**WORK TO COMPLETE**
Only these lines of the data below are wanted: the one with "(s.modTime f).red = s.red := rfl", the one with "(s.modSched f).ceLimit = s.ceLimit := rfl", and any lines between them, each repeated exactly.

**Stored data**
-- ==== Sys2Proof/Laws/State.lean ====
section
/-! SUPPORT. Laws/State.lean: one lemma for each field of State under each update, all true by definition, and reading one
element of a fixed array after another has been replaced. -/

namespace Sys2Proof.Machine

/-- Reading the element that was replaced. -/
@[simp] theorem vget_vset {α : Type} {n : Nat} (v : Vector α n) (i : Fin n) (a : α) : vget (vset v i a) i = a := by
  simp [vget, vset]

/-- Reading another element than the one replaced. -/
theorem vget_vset_ne {α : Type} {n : Nat} (v : Vector α n) {i j : Fin n} (a : α) (h : i ≠ j) :
    vget (vset v i a) j = vget v j := by
  simp [vget, vset, Vector.getElem_set_ne, Fin.val_ne_of_ne h]

/-- Reading the element that was changed. -/
@[simp] theorem vget_vmod {α : Type} {n : Nat} (v : Vector α n) (i : Fin n) (f : α → α) :
    vget (vmod v i f) i = f (vget v i) := vget_vset v i _

/-- Reading another element than the one changed. -/
theorem vget_vmod_ne {α : Type} {n : Nat} (v : Vector α n) {i j : Fin n} (f : α → α) (h : i ≠ j) :
    vget (vmod v i f) j = vget v j := vget_vset_ne v _ h

/-- A fixed array of one value. -/
@[simp] theorem vget_replicate {α : Type} {n : Nat} (a : α) (i : Fin n) : vget (Vector.replicate n a) i = a := by
  simp [vget]

/-! ### modTime -/

@[simp] theorem State.modTime_pending (s : State) (f : TimeSt → TimeSt) : (s.modTime f).pending = s.pending := rfl
@[simp] theorem State.modTime_free (s : State) (f : TimeSt → TimeSt) : (s.modTime f).free = s.free := rfl
@[simp] theorem State.modTime_time (s : State) (f : TimeSt → TimeSt) : (s.modTime f).time = f s.time := rfl
@[simp] theorem State.modTime_sched (s : State) (f : TimeSt → TimeSt) : (s.modTime f).sched = s.sched := rfl
@[simp] theorem State.modTime_col (s : State) (f : TimeSt → TimeSt) : (s.modTime f).col = s.col := rfl
@[simp] theorem State.modTime_sks (s : State) (f : TimeSt → TimeSt) : (s.modTime f).sks = s.sks := rfl
@[simp] theorem State.modTime_mesh (s : State) (f : TimeSt → TimeSt) : (s.modTime f).mesh = s.mesh := rfl
@[simp] theorem State.modTime_commit (s : State) (f : TimeSt → TimeSt) : (s.modTime f).commit = s.commit := rfl
@[simp] theorem State.modTime_life (s : State) (f : TimeSt → TimeSt) : (s.modTime f).life = s.life := rfl
@[simp] theorem State.modTime_regions (s : State) (f : TimeSt → TimeSt) : (s.modTime f).regions = s.regions := rfl
@[simp] theorem State.modTime_ceLimit (s : State) (f : TimeSt → TimeSt) : (s.modTime f).ceLimit = s.ceLimit := rfl
@[simp] theorem State.modTime_ceLimitNext (s : State) (f : TimeSt → TimeSt) : (s.modTime f).ceLimitNext = s.ceLimitNext := rfl
@[simp] theorem State.modTime_guard (s : State) (f : TimeSt → TimeSt) : (s.modTime f).guard = s.guard := rfl
@[simp] theorem State.modTime_dict (s : State) (f : TimeSt → TimeSt) : (s.modTime f).dict = s.dict := rfl
@[simp] theorem State.modTime_links (s : State) (f : TimeSt → TimeSt) : (s.modTime f).links = s.links := rfl
@[simp] theorem State.modTime_rim (s : State) (f : TimeSt → TimeSt) : (s.modTime f).rim = s.rim := rfl
@[simp] theorem State.modTime_red (s : State) (f : TimeSt → TimeSt) : (s.modTime f).red = s.red := rfl
@[simp] theorem State.modTime_run (s : State) (f : TimeSt → TimeSt) : (s.modTime f).run = s.run := rfl
@[simp] theorem State.modTime_watch (s : State) (f : TimeSt → TimeSt) : (s.modTime f).watch = s.watch := rfl
@[simp] theorem State.modTime_recov (s : State) (f : TimeSt → TimeSt) : (s.modTime f).recov = s.recov := rfl
@[simp] theorem State.modTime_power (s : State) (f : TimeSt → TimeSt) : (s.modTime f).power = s.power := rfl
@[simp] theorem State.modTime_input (s : State) (f : TimeSt → TimeSt) : (s.modTime f).input = s.input := rfl
@[simp] theorem State.modTime_sec (s : State) (f : TimeSt → TimeSt) : (s.modTime f).sec = s.sec := rfl

/-! ### modSched -/

@[simp] theorem State.modSched_pending (s : State) (f : SchedSt → SchedSt) : (s.modSched f).pending = s.pending := rfl
@[simp] theorem State.modSched_free (s : State) (f : SchedSt → SchedSt) : (s.modSched f).free = s.free := rfl
@[simp] theorem State.modSched_time (s : State) (f : SchedSt → SchedSt) : (s.modSched f).time = s.time := rfl
@[simp] theorem State.modSched_sched (s : State) (f : SchedSt → SchedSt) : (s.modSched f).sched = f s.sched := rfl
@[simp] theorem State.modSched_col (s : State) (f : SchedSt → SchedSt) : (s.modSched f).col = s.col := rfl
@[simp] theorem State.modSched_sks (s : State) (f : SchedSt → SchedSt) : (s.modSched f).sks = s.sks := rfl
@[simp] theorem State.modSched_mesh (s : State) (f : SchedSt → SchedSt) : (s.modSched f).mesh = s.mesh := rfl
@[simp] theorem State.modSched_commit (s : State) (f : SchedSt → SchedSt) : (s.modSched f).commit = s.commit := rfl
@[simp] theorem State.modSched_life (s : State) (f : SchedSt → SchedSt) : (s.modSched f).life = s.life := rfl
@[simp] theorem State.modSched_regions (s : State) (f : SchedSt → SchedSt) : (s.modSched f).regions = s.regions := rfl
@[simp] theorem State.modSched_ceLimit (s : State) (f : SchedSt → SchedSt) : (s.modSched f).ceLimit = s.ceLimit := rfl
@[simp] theorem State.modSched_ceLimitNext (s : State) (f : SchedSt → SchedSt) : (s.modSched f).ceLimitNext = s.ceLimitNext := rfl
@[simp] theorem State.modSched_guard (s : State) (f : SchedSt → SchedSt) : (s.modSched f).guard = s.guard := rfl
@[simp] theorem State.modSched_dict (s : State) (f : SchedSt → SchedSt) : (s.modSched f).dict = s.dict := rfl
@[simp] theorem State.modSched_links (s : State) (f : SchedSt → SchedSt) : (s.modSched f).links = s.links := rfl
@[simp] theorem State.modSched_rim (s : State) (f : SchedSt → SchedSt) : (s.modSched f).rim = s.rim := rfl
@[simp] theorem State.modSched_red (s : State) (f : SchedSt → SchedSt) : (s.modSched f).red = s.red := rfl
@[simp] theorem State.modSched_run (s : State) (f : SchedSt → SchedSt) : (s.modSched f).run = s.run := rfl
@[simp] theorem State.modSched_watch (s : State) (f : SchedSt → SchedSt) : (s.modSched f).watch = s.watch := rfl
@[simp] theorem State.modSched_recov (s : State) (f : SchedSt → SchedSt) : (s.modSched f).recov = s.recov := rfl
@[simp] theorem State.modSched_power (s : State) (f : SchedSt → SchedSt) : (s.modSched f).power = s.power := rfl
@[simp] theorem State.modSched_input (s : State) (f : SchedSt → SchedSt) : (s.modSched f).input = s.input := rfl
@[simp] theorem State.modSched_sec (s : State) (f : SchedSt → SchedSt) : (s.modSched f).sec = s.sec := rfl

/-! ### modSk -/

@[simp] theorem State.modSk_pending (s : State) (p : Pid) (f : Skillet → Skillet) : (s.modSk p f).pending = s.pending := rfl
@[simp] theorem State.modSk_free (s : State) (p : Pid) (f : Skillet → Skillet) : (s.modSk p f).free = s.free := rfl
@[simp] theorem State.modSk_time (s : State) (p : Pid) (f : Skillet → Skillet) : (s.modSk p f).time = s.time := rfl
@[simp] theorem State.modSk_sched (s : State) (p : Pid) (f : Skillet → Skillet) : (s.modSk p f).sched = s.sched := rfl
@[simp] theorem State.modSk_col (s : State) (p : Pid) (f : Skillet → Skillet) : (s.modSk p f).col = s.col := rfl
@[simp] theorem State.modSk_sks (s : State) (p : Pid) (f : Skillet → Skillet) : (s.modSk p f).sks = vmod s.sks p f := rfl
@[simp] theorem State.modSk_mesh (s : State) (p : Pid) (f : Skillet → Skillet) : (s.modSk p f).mesh = s.mesh := rfl
@[simp] theorem State.modSk_commit (s : State) (p : Pid) (f : Skillet → Skillet) : (s.modSk p f).commit = s.commit := rfl
@[simp] theorem State.modSk_life (s : State) (p : Pid) (f : Skillet → Skillet) : (s.modSk p f).life = s.life := rfl
@[simp] theorem State.modSk_regions (s : State) (p : Pid) (f : Skillet → Skillet) : (s.modSk p f).regions = s.regions := rfl
@[simp] theorem State.modSk_ceLimit (s : State) (p : Pid) (f : Skillet → Skillet) : (s.modSk p f).ceLimit = s.ceLimit := rfl
@[simp] theorem State.modSk_ceLimitNext (s : State) (p : Pid) (f : Skillet → Skillet) : (s.modSk p f).ceLimitNext = s.ceLimitNext := rfl
@[simp] theorem State.modSk_guard (s : State) (p : Pid) (f : Skillet → Skillet) : (s.modSk p f).guard = s.guard := rfl
@[simp] theorem State.modSk_dict (s : State) (p : Pid) (f : Skillet → Skillet) : (s.modSk p f).dict = s.dict := rfl
@[simp] theorem State.modSk_links (s : State) (p : Pid) (f : Skillet → Skillet) : (s.modSk p f).links = s.links := rfl
@[simp] theorem State.modSk_rim (s : State) (p : Pid) (f : Skillet → Skillet) : (s.modSk p f).rim = s.rim := rfl
@[simp] theorem State.modSk_red (s : State) (p : Pid) (f : Skillet → Skillet) : (s.modSk p f).red = s.red := rfl
@[simp] theorem State.modSk_run (s : State) (p : Pid) (f : Skillet → Skillet) : (s.modSk p f).run = s.run := rfl
@[simp] theorem State.modSk_watch (s : State) (p : Pid) (f : Skillet → Skillet) : (s.modSk p f).watch = s.watch := rfl
@[simp] theorem State.modSk_recov (s : State) (p : Pid) (f : Skillet → Skillet) : (s.modSk p f).recov = s.recov := rfl
@[simp] theorem State.modSk_power (s : State) (p : Pid) (f : Skillet → Skillet) : (s.modSk p f).power = s.power := rfl
@[simp] theorem State.modSk_input (s : State) (p : Pid) (f : Skillet → Skillet) : (s.modSk p f).input = s.input := rfl
@[simp] theorem State.modSk_sec (s : State) (p : Pid) (f : Skillet → Skillet) : (s.modSk p f).sec = s.sec := rfl

/-! ### modPn -/

@[simp] theorem State.modPn_pending (s : State) (p : Pid) (f : Pantry → Pantry) : (s.modPn p f).pending = s.pending := rfl
@[simp] theorem State.modPn_free (s : State) (p : Pid) (f : Pantry → Pantry) : (s.modPn p f).free = s.free := rfl
@[simp] theorem State.modPn_time (s : State) (p : Pid) (f : Pantry → Pantry) : (s.modPn p f).time = s.time := rfl
@[simp] theorem State.modPn_sched (s : State) (p : Pid) (f : Pantry → Pantry) : (s.modPn p f).sched = s.sched := rfl
@[simp] theorem State.modPn_col (s : State) (p : Pid) (f : Pantry → Pantry) : (s.modPn p f).col = s.col := rfl
@[simp] theorem State.modPn_mesh (s : State) (p : Pid) (f : Pantry → Pantry) : (s.modPn p f).mesh = s.mesh := rfl
@[simp] theorem State.modPn_commit (s : State) (p : Pid) (f : Pantry → Pantry) : (s.modPn p f).commit = s.commit := rfl
@[simp] theorem State.modPn_life (s : State) (p : Pid) (f : Pantry → Pantry) : (s.modPn p f).life = s.life := rfl
@[simp] theorem State.modPn_regions (s : State) (p : Pid) (f : Pantry → Pantry) : (s.modPn p f).regions = s.regions := rfl
@[simp] theorem State.modPn_ceLimit (s : State) (p : Pid) (f : Pantry → Pantry) : (s.modPn p f).ceLimit = s.ceLimit := rfl
@[simp] theorem State.modPn_ceLimitNext (s : State) (p : Pid) (f : Pantry → Pantry) : (s.modPn p f).ceLimitNext = s.ceLimitNext := rfl
@[simp] theorem State.modPn_guard (s : State) (p : Pid) (f : Pantry → Pantry) : (s.modPn p f).guard = s.guard := rfl
@[simp] theorem State.modPn_dict (s : State) (p : Pid) (f : Pantry → Pantry) : (s.modPn p f).dict = s.dict := rfl
@[simp] theorem State.modPn_links (s : State) (p : Pid) (f : Pantry → Pantry) : (s.modPn p f).links = s.links := rfl
@[simp] theorem State.modPn_rim (s : State) (p : Pid) (f : Pantry → Pantry) : (s.modPn p f).rim = s.rim := rfl
@[simp] theorem State.modPn_red (s : State) (p : Pid) (f : Pantry → Pantry) : (s.modPn p f).red = s.red := rfl
@[simp] theorem State.modPn_run (s : State) (p : Pid) (f : Pantry → Pantry) : (s.modPn p f).run = s.run := rfl
@[simp] theorem State.modPn_watch (s : State) (p : Pid) (f : Pantry → Pantry) : (s.modPn p f).watch = s.watch := rfl
@[simp] theorem State.modPn_recov (s : State) (p : Pid) (f : Pantry → Pantry) : (s.modPn p f).recov = s.recov := rfl
@[simp] theorem State.modPn_power (s : State) (p : Pid) (f : Pantry → Pantry) : (s.modPn p f).power = s.power := rfl
@[simp] theorem State.modPn_input (s : State) (p : Pid) (f : Pantry → Pantry) : (s.modPn p f).input = s.input := rfl
@[simp] theorem State.modPn_sec (s : State) (p : Pid) (f : Pantry → Pantry) : (s.modPn p f).sec = s.sec := rfl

**RESULT FOR THIS EXERCISE**
@[simp] theorem State.modTime_red (s : State) (f : TimeSt → TimeSt) : (s.modTime f).red = s.red := rfl
@[simp] theorem State.modTime_run (s : State) (f : TimeSt → TimeSt) : (s.modTime f).run = s.run := rfl
@[simp] theorem State.modTime_watch (s : State) (f : TimeSt → TimeSt) : (s.modTime f).watch = s.watch := rfl
@[simp] theorem State.modTime_recov (s : State) (f : TimeSt → TimeSt) : (s.modTime f).recov = s.recov := rfl
@[simp] theorem State.modTime_power (s : State) (f : TimeSt → TimeSt) : (s.modTime f).power = s.power := rfl
@[simp] theorem State.modTime_input (s : State) (f : TimeSt → TimeSt) : (s.modTime f).input = s.input := rfl
@[simp] theorem State.modTime_sec (s : State) (f : TimeSt → TimeSt) : (s.modTime f).sec = s.sec := rfl

/-! ### modSched -/

@[simp] theorem State.modSched_pending (s : State) (f : SchedSt → SchedSt) : (s.modSched f).pending = s.pending := rfl
@[simp] theorem State.modSched_free (s : State) (f : SchedSt → SchedSt) : (s.modSched f).free = s.free := rfl
@[simp] theorem State.modSched_time (s : State) (f : SchedSt → SchedSt) : (s.modSched f).time = s.time := rfl
@[simp] theorem State.modSched_sched (s : State) (f : SchedSt → SchedSt) : (s.modSched f).sched = f s.sched := rfl
@[simp] theorem State.modSched_col (s : State) (f : SchedSt → SchedSt) : (s.modSched f).col = s.col := rfl
@[simp] theorem State.modSched_sks (s : State) (f : SchedSt → SchedSt) : (s.modSched f).sks = s.sks := rfl
@[simp] theorem State.modSched_mesh (s : State) (f : SchedSt → SchedSt) : (s.modSched f).mesh = s.mesh := rfl
@[simp] theorem State.modSched_commit (s : State) (f : SchedSt → SchedSt) : (s.modSched f).commit = s.commit := rfl
@[simp] theorem State.modSched_life (s : State) (f : SchedSt → SchedSt) : (s.modSched f).life = s.life := rfl
@[simp] theorem State.modSched_regions (s : State) (f : SchedSt → SchedSt) : (s.modSched f).regions = s.regions := rfl
@[simp] theorem State.modSched_ceLimit (s : State) (f : SchedSt → SchedSt) : (s.modSched f).ceLimit = s.ceLimit := rfl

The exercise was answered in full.